There would soon be four gentlemen awaiting her presence in the drawing room, and all of them possessed at least one important quality in their favor.

None of them were Rhys Forester.

 

 

Chapter Three


Rhys gave one shove with his bootheel and four heavy volumes crashed to the tiles in a terribly pleasing pile of bent spines and crumpled pages. This corner of the conservatory was blasted cold so late at night, but his mother’s desk and chair in the airy open space were far preferable to the cramped stuffy confines of his father’s study.

His eyes ached, his head throbbed, and he couldn’t make heads or tails of the numbers and notations in the estate’s ledgers. The books were as much use to him on the floor as they’d been after hours of perusing their pages.

He was glad to be rid of them and sank with a sigh into the creaking leather of his chair. Folding his hands behind his head, he stretched his legs out atop his mother’s ormolu desk. He closed his eyes and tried to appreciate the silence, both the stillness of the space and the quieting of his mind.

It lasted approximately fourteen seconds before a frustrated groan rose in his throat.

Who was he trying to fool?

He loathed silence, and he hated being alone. Since coming to Edgecombe he’d encountered a nearly endless supply of both. His sister still hadn’t quite forgiven him and spent most of her time visiting friends in the village or holed up in her chamber.

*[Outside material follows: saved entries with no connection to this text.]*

-- ==== Sys2Proof/Certificates/Slice0/Obligations.lean ====
section
/-!
DEFINITION. Obligations.lean: the statements for the provers.

A statement on a command gives, under hypotheses on the state and the operands alone, the whole next state: what is not written in it is
unchanged. Everywhere a command's entry and the host's data are operands (logs 2 and 3), an event's detail has the layout of log 13, what leaves a
half is appended to its log of emissions (log 7), and the opaque constants of Config are free values (logs 6, 10 and 11).
-/
open Sys2Proof Sys2Proof.Machine

/-- A step takes the command at the front of the queue and runs it with the queue's rest. -/
def Obligations.StepRunsFront : Prop :=
  ∀ (c : Instr) (rest : List Instr) (s : State), step { s with pending := c :: rest } = exec c { s with pending := rest }

/-! Device and envelope commands. In the statements on commands, `u` is the state once the keel has taken the entry. -/

/-- IDENTIFY, HALF_RESET, EVENT_RATE_SET and OVERBOOK_SET complete with their effect (R488, R53, R564 to R567). The model's choices in it: log
27. -/
def Obligations.DeviceCommands : Prop :=
  ∀ (h : HalfId) (e : CmdEntry) (s u : State), u = takeEntry h s →
    (Taken h identifySpec e none s → fld e 16 1 ≤ 2 → checkReserved e [(16, 1)] = none →
      exec (.identify h e) s = .next (complete h 0x0101 e stOk false 0 (identifyPage (u.half h) (fld e 16 1)) u)) ∧
    (Taken h halfResetSpec e none s → fld e 16 1 = 0 → checkReserved e [(16, 1)] = none →
      exec (.halfReset h e) s = .next (complete h 0x0102 e stOk false 0 []
        ((stopTether h u).upd h (fun x => { x with boot := { x.boot with resetAt := some (x.clk.now + 100000), resetKind := 2 } })))) ∧
    (Taken h halfResetSpec e none s → fld e 16 1 = 1 → checkReserved e [(16, 1)] = none →
      (u.half h).bri.lead = true → (u.half h).bri.fenced = false → (u.half h.other).boot.inReset = false →
      exec (.halfReset h e) s = .next (complete h 0x0102 e stOk false 0 []
        ((stopTether h.other u).upd h.other (fun x => { x with boot := { x.boot with resetAt := some (x.clk.now + 100000), resetKind := 3 } })))) ∧
    (Taken h eventRateSetSpec e none s → 1000 ≤ fld e 16 4 → fld e 16 4 ≤ 100000 → 16 ≤ fld e 20 2 → fld e 20 2 ≤ 1024 →
      checkReserved e [(16, 6)] = none →
      exec (.eventRateSet h e) s = .next (complete h 0x0103 e stOk false 0 (le 4 (u.half h).ev.rate ++ le 2 (u.half h).ev.burst)
        (u.upd h (fun x => { x with ev := { evRefill x.clk.now x.ev with
          rate := fld e 16 4, burst := fld e 20 2
          balance := min (evRefill x.clk.now x.ev).balance (fld e 20 2 * 1000000000) } })))) ∧
    (∀ k, Taken h overbookSetSpec e none s → fld e 16 1 = k → k ≤ 1 → 10 ≤ fld e 17 1 → fld e 17 1 ≤ 80 → checkReserved e [(16, 2)] = none →
      ∀ v, v = u.upd h (updCluster k (fun c => { c with overbook := fld e 17 1 })) →
      exec (.overbookSet h e) s = .next (complete h 0x0104 e stOk false 0
        (le 4 ((v.half h).obj.clusters.getD k {}).declared ++ le 1 (b2n (chargeOver (v.half h) k))) v))

/-- DRAFT_OPEN, DRAFT_WRITE and DRAFT_DISCARD complete with their effect on the draft slot (R61 to R63, R568). The model's choices in it: log
53. -/
def Obligations.DraftCommands : Prop :=
  ∀ (h : HalfId) (e : CmdEntry) (s u : State), u = takeEntry h s →
    (Taken h draftOpenSpec e none s → fld e 16 1 = 0 → checkReserved e [(16, 1)] = none → (s.half h).env.draft = none →
      exec (.draftOpen h e) s = .next (complete h 0x0201 e stOk false 0 (le 4 0 ++ le 4 0)
        (u.upd h (fun x => { x with env := { x.env with draft := some [] } })))) ∧
    (∀ q, Taken h draftOpenSpec e none s → fld e 16 1 = 1 → checkReserved e [(16, 1)] = none → (s.half h).env.draft = none →
      (s.half h).env.running = some q →
      exec (.draftOpen h e) s = .next (complete h 0x0201 e stOk false 0 (le 4 q.records.length ++ le 4 (recordsSize q.records))
        (u.upd h (fun x => { x with env := { x.env with draft := some q.records } })))) ∧
    (∀ (r : RefFetch) bytes parts rs q, Taken h draftWriteSpec e (some r) s →
      bytes = (if isByRef e then r.bytes else e.payload.take e.len.toNat) → parts = splitRecords (bytes.length / 16 + 1) 0 bytes →
      (∀ p ∈ parts, draftReason h p.2 = none) → (s.half h).env.draft = some rs →
      draftEdits rs (parts.map (fun p => p.2)) = some q → q.length ≤ 16384 → recordsSize q ≤ 4194304 →
      exec (.draftWrite h e r) s = .next (complete h 0x0202 e stOk false 0 (le 4 q.length ++ le 4 (recordsSize q))
        (u.upd h (fun x => { x with env := { x.env with draft := some q } })))) ∧
    (∀ rs, Taken h draftDiscardSpec e none s → (s.half h).env.draft = some rs →
      exec (.draftDiscard h e) s = .next (complete h 0x0203 e stOk false 0 []
        (u.upd h (fun x => { x with env := { x.env with draft := none } }))))
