theorem dmaChainDo_inv {h : HalfId} {c : Nat} {a : W64} {s : State} (hs : s.Inv) :
    (dmaChainDo h c a s).Inv := by
  unfold dmaChainDo
  repeat' (first | with_reducible assumption | with_reducible refine regError_inv ?_ | with_reducible refine updChan_inv ?_ | with_reducible refine upd_inv (fun x hx => ?_) ?_ | with_reducible refine half_inv ?_ _ | dsimp only | split | (obtain ⟨⟨m1, m2⟩, ⟨q1, q2, q3, q4⟩, u1, u2, u3, u4, u5, u6, u7, u8, u9, u10⟩ := hx; refine ⟨⟨?_, ?_⟩, ⟨?_, ?_, ?_, ?_⟩, ?_, ?_, ?_, ?_, ?_, ?_, ?_, ?_, ?_, ?_⟩ <;> first | with_reducible assumption | (dsimp only; with_reducible assumption) | with_reducible exact ringPut_wf _ _ _ _ m1 | (simp only [List.length_modify, List.length_map, List.length_set]; with_reducible assumption)))

theorem dmaCtrlDo_inv {h : HalfId} {c : Nat} {en noSnoop : Bool} {s : State} (hs : s.Inv) :
    (dmaCtrlDo h c en noSnoop s).Inv := by
  unfold dmaCtrlDo
  repeat' (first | with_reducible assumption | with_reducible refine regError_inv ?_ | with_reducible refine updChan_inv ?_ | with_reducible refine upd_inv (fun x hx => ?_) ?_ | with_reducible refine half_inv ?_ _ | dsimp only | split | (obtain ⟨⟨m1, m2⟩, ⟨q1, q2, q3, q4⟩, u1, u2, u3, u4, u5, u6, u7, u8, u9, u10⟩ := hx; refine ⟨⟨?_, ?_⟩, ⟨?_, ?_, ?_, ?_⟩, ?_, ?_, ?_, ?_, ?_, ?_, ?_, ?_, ?_, ?_⟩ <;> first | with_reducible assumption | (dsimp only; with_reducible assumption) | with_reducible exact ringPut_wf _ _ _ _ m1 | (simp only [List.length_modify, List.length_map, List.length_set]; with_reducible assumption)))

theorem dmaDisableDo_inv {h : HalfId} {c : Nat} {s : State} (hs : s.Inv) : (dmaDisableDo h c s).Inv := by
  unfold dmaDisableDo
  split
  · exact upd_inv (fun x hx => regError_inv hx) hs
  · exact free_inv (upd_inv (fun x hx => updChan_inv hx) hs)

theorem dmaErrClearDo_inv {h : HalfId} {s : State} (hs : s.Inv) :
    (dmaErrClearDo h s).Inv := by
  unfold dmaErrClearDo
  repeat' (first | with_reducible assumption | with_reducible refine upd_inv (fun x hx => ?_) ?_ | with_reducible refine half_inv ?_ _ | dsimp only | split | (obtain ⟨⟨m1, m2⟩, ⟨q1, q2, q3, q4⟩, u1, u2, u3, u4, u5, u6, u7, u8, u9, u10⟩ := hx; refine ⟨⟨?_, ?_⟩, ⟨?_, ?_, ?_, ?_⟩, ?_, ?_, ?_, ?_, ?_, ?_, ?_, ?_, ?_, ?_⟩ <;> first | with_reducible assumption | (dsimp only; with_reducible assumption) | with_reducible exact ringPut_wf _ _ _ _ m1 | (simp only [List.length_modify, List.length_map, List.length_set]; with_reducible assumption)))

theorem descStop_inv {h : HalfId} {c : Nat} {control : Nat} {s : State} (hs : s.Inv) :
    (descStop h c control s).Inv := by
  unfold descStop
  repeat' (first | with_reducible assumption | with_reducible refine event_inv ?_ | with_reducible refine icuRaise_inv ?_ | with_reducible refine updChan_inv ?_ | with_reducible refine upd_inv (fun x hx => ?_) ?_ | with_reducible refine half_inv ?_ _ | dsimp only | split | (obtain ⟨⟨m1, m2⟩, ⟨q1, q2, q3, q4⟩, u1, u2, u3, u4, u5, u6, u7, u8, u9, u10⟩ := hx; refine ⟨⟨?_, ?_⟩, ⟨?_, ?_, ?_, ?_⟩, ?_, ?_, ?_, ?_, ?_, ?_, ?_, ?_, ?_, ?_⟩ <;> first | with_reducible assumption | (dsimp only; with_reducible assumption) | with_reducible exact ringPut_wf _ _ _ _ m1 | (simp only [List.length_modify, List.length_map, List.length_set]; with_reducible assumption)))

theorem dmaDeliver_inv {h : HalfId} {a : W64} {bytes : List Byte} {s : State} (hs : s.Inv) : (dmaDeliver h a bytes s).Inv := by
  unfold dmaDeliver
  split
  · exact hs
  split
  · refine foldl_inv (fun s a hs => bar4Deny_inv hs) (upd_inv (fun x hx => ?_) hs)
    exact dram_inv (memWriteEn_wf _ _ (fillsEnd_inv hx).1.2) (fillsEnd_inv hx)
  · exact hostWrite_inv hs

theorem descStart_inv {h : HalfId} {c : Nat} {bytes : List Byte} {s : State} (hs : s.Inv) :
    (descStart h c bytes s).Inv := by
  unfold descStart
  repeat' (first | with_reducible assumption | with_reducible refine updChan_inv ?_ | with_reducible refine hostRead_inv ?_ | with_reducible refine descStop_inv ?_ | with_reducible refine upd_inv (fun x hx => ?_) ?_ | with_reducible refine half_inv ?_ _ | dsimp only | split | (obtain ⟨⟨m1, m2⟩, ⟨q1, q2, q3, q4⟩, u1, u2, u3, u4, u5, u6, u7, u8, u9, u10⟩ := hx; refine ⟨⟨?_, ?_⟩, ⟨?_, ?_, ?_, ?_⟩, ?_, ?_, ?_, ?_, ?_, ?_, ?_, ?_, ?_, ?_⟩ <;> first | with_reducible assumption | (dsimp only; with_reducible assumption) | with_reducible exact ringPut_wf _ _ _ _ m1 | (simp only [List.length_modify, List.length_map, List.length_set]; with_reducible assumption)))

theorem descAgain_inv {h : HalfId} {c : Nat} {bytes : List Byte} {s : State} (hs : s.Inv) :
    (descAgain h c bytes s).Inv := by
  unfold descAgain
  repeat' (first | with_reducible assumption | with_reducible refine updChan_inv ?_ | with_reducible refine readDescriptor_inv ?_ | with_reducible refine descStop_inv ?_ | with_reducible refine upd_inv (fun x hx => ?_) ?_ | with_reducible refine half_inv ?_ _ | dsimp only | split | (obtain ⟨⟨m1, m2⟩, ⟨q1, q2, q3, q4⟩, u1, u2, u3, u4, u5, u6, u7, u8, u9, u10⟩ := hx; refine ⟨⟨?_, ?_⟩, ⟨?_, ?_, ?_, ?_⟩, ?_, ?_, ?_, ?_, ?_, ?_, ?_, ?_, ?_, ?_⟩ <;> first | with_reducible assumption | (dsimp only; with_reducible assumption) | with_reducible exact ringPut_wf _ _ _ _ m1 | (simp only [List.length_modify, List.length_map, List.length_set]; with_reducible assumption)))

theorem readArrives_inv {h : HalfId} {c : Nat} {bytes : List Byte} {s : State} (hs : s.Inv) :
    (readArrives h c bytes s).Inv := by
  unfold readArrives
  repeat' (first | with_reducible assumption | with_reducible refine count_inv ?_ | with_reducible refine dmaBusFail_inv ?_ | with_reducible refine errorResponse_inv ?_ | with_reducible refine updChan_inv ?_ | with_reducible refine dmaDeliver_inv ?_ | with_reducible refine upd_inv (fun x hx => ?_) ?_ | with_reducible refine half_inv ?_ _ | dsimp only | split | (obtain ⟨⟨m1, m2⟩, ⟨q1, q2, q3, q4⟩, u1, u2, u3, u4, u5, u6, u7, u8, u9, u10⟩ := hx; refine ⟨⟨?_, ?_⟩, ⟨?_, ?_, ?_, ?_⟩, ?_, ?_, ?_, ?_, ?_, ?_, ?_, ?_, ?_, ?_⟩ <;> first | with_reducible assumption | (dsimp only; with_reducible assumption) | with_reducible exact ringPut_wf _ _ _ _ m1 | (simp only [List.length_modify, List.length_map, List.length_set]; with_reducible assumption)))

theorem descEnd_inv {h : HalfId} {c : Nat} {s : State} (hs : s.Inv) :
    (descEnd h c s).Inv := by
  unfold descEnd
  repeat' (first | with_reducible assumption | with_reducible refine emit_inv ?_ | with_reducible refine count_inv ?_ | with_reducible refine icuRaise_inv ?_ | with_reducible refine updChan_inv ?_ | with_reducible refine readDescriptor_inv ?_ | with_reducible refine readAgain_inv ?_ | with_reducible refine upd_inv (fun x hx => ?_) ?_ | with_reducible refine half_inv ?_ _ | dsimp only | split | (obtain ⟨⟨m1, m2⟩, ⟨q1, q2, q3, q4⟩, u1, u2, u3, u4, u5, u6, u7, u8, u9, u10⟩ := hx; refine ⟨⟨?_, ?_⟩, ⟨?_, ?_, ?_, ?_⟩, ?_, ?_, ?_, ?_, ?_, ?_, ?_, ?_, ?_, ?_⟩ <;> first | with_reducible assumption | (dsimp only; with_reducible assumption) | with_reducible exact ringPut_wf _ _ _ _ m1 | (simp only [List.length_modify, List.length_map, List.length_set]; with_reducible assumption)))
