theorem surfaceRelease_inv {h : HalfId} {i : Nat} {s : State} (hs : s.Inv) :
    (surfaceRelease h i s).Inv := by
  unfold surfaceRelease
  repeat' (first | with_reducible assumption | with_reducible refine updSurface_inv ?_ | with_reducible refine surfaceWrite_inv ?_ | with_reducible refine upd_inv (fun x hx => ?_) ?_ | with_reducible refine half_inv ?_ _ | dsimp only | split | (obtain ⟨⟨m1, m2⟩, ⟨q1, q2, q3, q4⟩, u1, u2, u3, u4, u5, u6, u7, u8, u9, u10⟩ := hx; refine ⟨⟨?_, ?_⟩, ⟨?_, ?_, ?_, ?_⟩, ?_, ?_, ?_, ?_, ?_, ?_, ?_, ?_, ?_, ?_⟩ <;> first | with_reducible assumption | (dsimp only; with_reducible assumption) | with_reducible exact ringPut_wf _ _ _ _ m1 | (simp only [List.length_modify, List.length_map, List.length_set]; with_reducible assumption)))

theorem releaseBoth_inv {h : HalfId} {i : Nat} {s : State} (hs : s.Inv) :
    (releaseBoth h i s).Inv := by
  unfold releaseBoth
  repeat' (first | with_reducible assumption | with_reducible refine surfaceRelease_inv ?_ | with_reducible refine half_inv ?_ _ | dsimp only | split | (obtain ⟨⟨m1, m2⟩, ⟨q1, q2, q3, q4⟩, u1, u2, u3, u4, u5, u6, u7, u8, u9, u10⟩ := hx; refine ⟨⟨?_, ?_⟩, ⟨?_, ?_, ?_, ?_⟩, ?_, ?_, ?_, ?_, ?_, ?_, ?_, ?_, ?_, ?_⟩ <;> first | with_reducible assumption | (dsimp only; with_reducible assumption) | with_reducible exact ringPut_wf _ _ _ _ m1 | (simp only [List.length_modify, List.length_map, List.length_set]; with_reducible assumption)))

theorem surfaceApply_inv {h : HalfId} {t i : Nat} {s : State} (hs : s.Inv) :
    (surfaceApply h t i s).Inv := by
  unfold surfaceApply
  repeat' (first | with_reducible assumption | with_reducible refine event_inv ?_ | with_reducible refine updSurface_inv ?_ | with_reducible refine surfaceWrite_inv ?_ | with_reducible refine releaseBoth_inv ?_ | with_reducible refine upd_inv (fun x hx => ?_) ?_ | with_reducible refine foldl_inv (fun s a hs => ?_) ?_ | with_reducible refine foldlH_inv (fun x a hx => ?_) ?_ | with_reducible refine foldl_fst_inv (fun s a hs => ?_) ?_ | with_reducible refine half_inv ?_ _ | dsimp only | split | (obtain ⟨⟨m1, m2⟩, ⟨q1, q2, q3, q4⟩, u1, u2, u3, u4, u5, u6, u7, u8, u9, u10⟩ := hx; refine ⟨⟨?_, ?_⟩, ⟨?_, ?_, ?_, ?_⟩, ?_, ?_, ?_, ?_, ?_, ?_, ?_, ?_, ?_, ?_⟩ <;> first | with_reducible assumption | (dsimp only; with_reducible assumption) | with_reducible exact ringPut_wf _ _ _ _ m1 | (simp only [List.length_modify, List.length_map, List.length_set]; with_reducible assumption)))

theorem surfaceTrim_inv {h : HalfId} {i : Nat} {x : Half} (hx : x.Inv) :
    (surfaceTrim h i x).Inv := by
  unfold surfaceTrim
  repeat' (first | with_reducible assumption | with_reducible refine updSurface_inv ?_ | with_reducible refine foldl_inv (fun s a hs => ?_) ?_ | with_reducible refine foldlH_inv (fun x a hx => ?_) ?_ | with_reducible refine foldl_fst_inv (fun s a hs => ?_) ?_ | with_reducible refine half_inv ?_ _ | dsimp only | split | (obtain ⟨⟨m1, m2⟩, ⟨q1, q2, q3, q4⟩, u1, u2, u3, u4, u5, u6, u7, u8, u9, u10⟩ := hx; refine ⟨⟨?_, ?_⟩, ⟨?_, ?_, ?_, ?_⟩, ?_, ?_, ?_, ?_, ?_, ?_, ?_, ?_, ?_, ?_⟩ <;> first | with_reducible assumption | (dsimp only; with_reducible assumption) | with_reducible exact ringPut_wf _ _ _ _ m1 | (simp only [List.length_modify, List.length_map, List.length_set]; with_reducible assumption)))

theorem surfaceCopy_inv {h : HalfId} {i partner : Nat} {u : SurfUpdate} {s : State} (hs : s.Inv) :
    (surfaceCopy h i partner u s).Inv := by
  unfold surfaceCopy
  repeat' (first | with_reducible assumption | with_reducible refine devWrite_inv ?_ | with_reducible refine upd_inv (fun x hx => ?_) ?_ | with_reducible refine foldl_inv (fun s a hs => ?_) ?_ | with_reducible refine foldlH_inv (fun x a hx => ?_) ?_ | with_reducible refine foldl_fst_inv (fun s a hs => ?_) ?_ | with_reducible refine half_inv ?_ _ | dsimp only | split | (obtain ⟨⟨m1, m2⟩, ⟨q1, q2, q3, q4⟩, u1, u2, u3, u4, u5, u6, u7, u8, u9, u10⟩ := hx; refine ⟨⟨?_, ?_⟩, ⟨?_, ?_, ?_, ?_⟩, ?_, ?_, ?_, ?_, ?_, ?_, ?_, ?_, ?_, ?_⟩ <;> first | with_reducible assumption | (dsimp only; with_reducible assumption) | with_reducible exact ringPut_wf _ _ _ _ m1 | (simp only [List.length_modify, List.length_map, List.length_set]; with_reducible assumption)))

theorem cueArmHalf_inv {h : HalfId} {q : Cue} {x : Half} (hx : x.Inv) :
    (cueArmHalf h q x).Inv := by
  unfold cueArmHalf
  repeat' (first | with_reducible assumption | with_reducible refine half_inv ?_ _ | dsimp only | split | (obtain ⟨⟨m1, m2⟩, ⟨q1, q2, q3, q4⟩, u1, u2, u3, u4, u5, u6, u7, u8, u9, u10⟩ := hx; refine ⟨⟨?_, ?_⟩, ⟨?_, ?_, ?_, ?_⟩, ?_, ?_, ?_, ?_, ?_, ?_, ?_, ?_, ?_, ?_⟩ <;> first | with_reducible assumption | (dsimp only; with_reducible assumption) | with_reducible exact ringPut_wf _ _ _ _ m1 | (simp only [List.length_modify, List.length_map, List.length_set]; with_reducible assumption)))

theorem cueCancelHalf_inv {group : W32} {time : Nat} {x : Half} (hx : x.Inv) :
    (cueCancelHalf group time x).Inv := by
  unfold cueCancelHalf
  repeat' (first | with_reducible assumption | with_reducible refine half_inv ?_ _ | dsimp only | split | (obtain ⟨⟨m1, m2⟩, ⟨q1, q2, q3, q4⟩, u1, u2, u3, u4, u5, u6, u7, u8, u9, u10⟩ := hx; refine ⟨⟨?_, ?_⟩, ⟨?_, ?_, ?_, ?_⟩, ?_, ?_, ?_, ?_, ?_, ?_, ?_, ?_, ?_, ?_⟩ <;> first | with_reducible assumption | (dsimp only; with_reducible assumption) | with_reducible exact ringPut_wf _ _ _ _ m1 | (simp only [List.length_modify, List.length_map, List.length_set]; with_reducible assumption)))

The single attempt he’d made at a sincere apology had caused her to cry and rush off to the library, her haven as a child and now too apparently.

As if his thoughts had summoned her, Rhys heard her approach.

“When I was little, I used to love lying on the cool tiles to read.” Margaret’s slippered steps sounded behind him. “Though now I don’t think I’d enjoy getting down on my elbows to read.”

“Sounds uncomfortable to me.”

“Not as uncomfortable as those ledgers look. You’ve bent the pages.”

“Serves them right.”

“And why are we angry at the ledgers?” Meg came to stand beside his chair, arms crossed as she stared down at him.

“I’m outnumbered by them.”

“Might I help?” She asked the question softly. Tentatively.

“The responsibility is mine. You have a Season to plan.”

He couldn’t tell her. Rhys had no doubt the answers to every question regarding their father’s indebtedness were between the ledgers’ pages, but it was not a trouble he planned to visit on his sister. She was too prone to worry as it was.

“Speaking of which”—she clasped her hands together and her voice pitched with excitement—“my friend recommended a clever modiste who’s made gowns for several prominent debutantes. She’s in London, so we must make a trip there soon. I will need to order dresses, shoes, hats—”

“I know.” The sigh he let out was tinged with regret. “Why not start in a week?”

She unfolded her arms and began plucking at a ribbon at the wrist of her wrap. “If something’s amiss, you should tell me. Papa never told me anything and I loathed it.”

Rhys looked up at her and noted the lines of worry creasing her forehead. How miserable it must have been for her here alone with their father in a rambling lonely estate. The thought came that he should have visited more often or brought her to London once in a while. But that was foolishness. His reputation would have ruined hers.

“Please don’t worry. I’ll ensure that your first Season is a grand success.” He had no idea how he’d achieve that claim, but he would.

“There were debts, weren’t there?”

When he didn’t reply, she took a step toward the ledgers.

“Leave them, Meg. Trust me. All will be well.” He managed a smile and she gave a little nod of silent agreement that she would press no more. At least for tonight.

The topic would come up again. He had no doubt. His sister was tenacious, if nothing else.